I have been working in emergency management since 1997. I have worked with Red Cross twice, and until 2007, I was the State Recovery Manager in the Department of Human Services in Victoria. I really cut my teeth on the Bali Bombings, and ended up coordinating recovery support for a range of major and minor disasters, including the Bali Bombings, Drought, Alpine Bushfires in 2003 and 2006 and Grampians Fires in 2006. I also oversaw the first major review of the State Emergency Recovery Plan in 15 years. I am currently the Manager of Knowledge Management for the Australian Institute for Disaster Resilience.
Until January 2006, I chaired the Disaster Recovery Sub-committee of the Community Services Ministers Advisory Council which was the peak recovery body for Australia. I was fortunate enough to represent Australia at the United Nations International Recovery Platform meeting in Kobe, Japan, and was part of the Australian Government Forward Assessment Team sent to Washington in the aftermath of Hurricane Katrina. I also attended the Australia 2020 summit in April 2008, the only emergency manager selected as part of the 1000 delegates.
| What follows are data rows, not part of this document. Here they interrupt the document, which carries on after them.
-- ==== Sys2Proof/Machine/Dispatch.lean ====
section
/-! DEFINITION. Which meaning each instruction has: one arm per constructor of Instr. -/
namespace Sys2Proof.Machine
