/-! ### Vector instructions (spec 09) -/

/-- R49-R53, R216, R410, R411: what source names give, in field order: a register is read, a pop name takes the head of its queue, a peek name
leaves it. A source that is not poppable, or a full result queue, stalls, sets p30 or traps as the queue mode says, and takes nothing; operands of a
wrong tag raise 0x03 with the operand's number; a guard of 0 in every lane leaves everything as it is. -/
def Obligations.VectorOperands : Prop :=
  (∀ (d : Deck) (n : Nat) (ns : List Nat),
      let q := n % 8
      let head := fun (e : QEntry) => VReg.mk e.data e.tag
      (n < 320 → ∀ vs d', d.takeAll ns = .inr (vs, d') → d.takeAll (n :: ns) = .inr (mget VReg.zero d.v n :: vs, d')) ∧
      (∀ e es, 320 ≤ n → n < 328 → mget [] d.oq q = e :: es → e.arrived = true → ∀ vs d',
        { d with oq := mset [] d.oq q es }.takeAll ns = .inr (vs, d') → d.takeAll (n :: ns) = .inr (head e :: vs, d')) ∧
      (∀ e es, 328 ≤ n → n < 336 → mget [] d.oq q = e :: es → e.arrived = true → ∀ vs d', d.takeAll ns = .inr (vs, d') →
        d.takeAll (n :: ns) = .inr (head e :: vs, d')) ∧
      (∀ e es, 336 ≤ n → n < 344 → mget [] d.rq q = e :: es → e.arrived = true → ∀ vs d',
        { d with rq := mset [] d.rq q es }.takeAll ns = .inr (vs, d') → d.takeAll (n :: ns) = .inr (head e :: vs, d')) ∧
      (∀ e es, 344 ≤ n → mget [] d.rq q = e :: es → e.arrived = true → ∀ vs d', d.takeAll ns = .inr (vs, d') →
        d.takeAll (n :: ns) = .inr (head e :: vs, d')) ∧
      (320 ≤ n → n < 336 → (∀ e es, mget [] d.oq q = e :: es → e.arrived = false) → d.takeAll (n :: ns) = .inl n) ∧
      (336 ≤ n → (∀ e es, mget [] d.rq q = e :: es → e.arrived = false) → d.takeAll (n :: ns) = .inl n) ∧ d.takeAll [] = .inr ([], d)) ∧
  (∀ (h : Hd) (b : VRR) (s : State) (n : Nat), n ∈ [b.a, b.b2] → 320 ≤ n →
      (s.dk.guard h = 0 → exec (.vadd h b) s = .next s ∧ exec (.vmov h b) s = .next s ∧ exec (.vst h b) s = .next s) ∧
      (s.dk.guard h ≠ 0 → s.dk.takeAll [b.a, b.b2] = .inl n →
        (b.q = 0 → ∃ t, exec (.vadd h b) s = .next t ∧ t.issue.stall = true ∧ t.decks = s.decks ∧ t.mem = s.mem) ∧
        (b.q = 1 → exec (.vadd h b) s = .next (s.result h 1 (.p 30) (BitVec.allOnes 128) ((BitVec.allOnes 128).setWidth 4096) 0)) ∧
        (b.q = 2 → exec (.vadd h b) s = .next (s.raise h 0x04 (if 328 ≤ n ∧ n < 336 ∨ 344 ≤ n then n - 8 else n) 0))) ∧
      (∀ vs d r, s.dk.guard h ≠ 0 → s.dk.takeAll [b.a, b.b2] = .inr (vs, d) → b.d = 336 + r → r < 4 → 4 + s.issue.freeing.count r ≤ (mget [] d.rq r).length →
        (b.q = 0 → exec (.vadd h b) s = .next s.stalled) ∧ (b.q = 2 → exec (.vadd h b) s = .next (s.raise h 0x05 b.d 0))) ∧
      (∀ x y d, s.Ready h [b.a, b.b2] b.d [x, y] d → (tagA x.tag.toNat = false → exec (.vadd h b) s = .next (s.raise h 0x03 x.tag.toNat 0)) ∧
        (tagA x.tag.toNat = true → x.tag ≠ y.tag → exec (.vadd h b) s = .next (s.raise h 0x03 (y.tag.toNat + 32) 0))))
Returning to Red Cross in 2007, I have been reshaping the way we approach household preparedness in this country. In the aftermath of the Black Saturday Bushfires, I was privileged to volunteer to co-facilitate a Bereavement Support Group, which ran for three years after the fires. This privilege also extended to the small community of Strathewen, which was severely affected by the bushfires, where I helped plan their bushfire memorial, which was dedicated in September 2012.
In 2010-11, I was part of a writing team that re-wrote the Australian Emergency Management Institute’s Community Recovery Manual. I have also had an article published on disaster memorials. I am an Honorary Fellow of the School of population Health at University of Melbourne, part of a research team researching the effects of the Black Saturday Bushfires.
I write on disaster management in my occasional blog, Sastrugi.